* [Work task]
Look below for the line containing "def DelayUnits.choose (sel"; from there, print each line exactly up to and including the line containing "The length a", and stop.

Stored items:
*** Block opens ***

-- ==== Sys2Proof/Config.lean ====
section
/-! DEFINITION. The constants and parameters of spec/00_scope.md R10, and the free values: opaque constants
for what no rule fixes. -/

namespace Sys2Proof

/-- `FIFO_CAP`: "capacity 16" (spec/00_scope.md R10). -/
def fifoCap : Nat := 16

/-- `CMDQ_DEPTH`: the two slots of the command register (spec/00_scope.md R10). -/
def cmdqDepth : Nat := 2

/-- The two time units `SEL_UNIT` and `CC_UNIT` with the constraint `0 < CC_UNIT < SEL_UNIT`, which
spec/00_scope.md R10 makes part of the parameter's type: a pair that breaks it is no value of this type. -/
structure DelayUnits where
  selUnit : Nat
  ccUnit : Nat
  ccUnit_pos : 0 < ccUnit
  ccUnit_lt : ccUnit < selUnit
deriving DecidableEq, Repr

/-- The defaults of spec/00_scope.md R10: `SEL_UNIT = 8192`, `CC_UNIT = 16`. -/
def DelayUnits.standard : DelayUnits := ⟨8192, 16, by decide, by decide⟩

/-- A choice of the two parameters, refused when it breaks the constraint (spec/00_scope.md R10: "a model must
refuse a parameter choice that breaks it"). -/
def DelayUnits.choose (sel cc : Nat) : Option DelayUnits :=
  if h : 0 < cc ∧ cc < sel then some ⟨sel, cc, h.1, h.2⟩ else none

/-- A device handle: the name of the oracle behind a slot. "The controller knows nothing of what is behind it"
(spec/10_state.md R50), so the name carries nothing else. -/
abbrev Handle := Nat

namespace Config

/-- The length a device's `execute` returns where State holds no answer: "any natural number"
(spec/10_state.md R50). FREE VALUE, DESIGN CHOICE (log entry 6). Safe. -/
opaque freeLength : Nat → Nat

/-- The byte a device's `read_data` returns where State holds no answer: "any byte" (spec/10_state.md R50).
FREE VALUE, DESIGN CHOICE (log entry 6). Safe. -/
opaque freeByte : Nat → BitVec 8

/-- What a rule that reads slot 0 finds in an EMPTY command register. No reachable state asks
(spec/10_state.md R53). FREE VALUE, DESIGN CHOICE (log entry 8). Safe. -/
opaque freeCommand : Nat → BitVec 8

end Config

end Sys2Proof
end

*** Block closes ***

* [Task answer]
def DelayUnits.choose (sel cc : Nat) : Option DelayUnits :=
  if h : 0 < cc ∧ cc < sel then some ⟨sel, cc, h.1, h.2⟩ else none

/-- A device handle: the name of the oracle behind a slot. "The controller knows nothing of what is behind it"
(spec/10_state.md R50), so the name carries nothing else. -/
abbrev Handle := Nat

namespace Config

/-- The length a device's `execute` returns where State holds no answer: "any natural number"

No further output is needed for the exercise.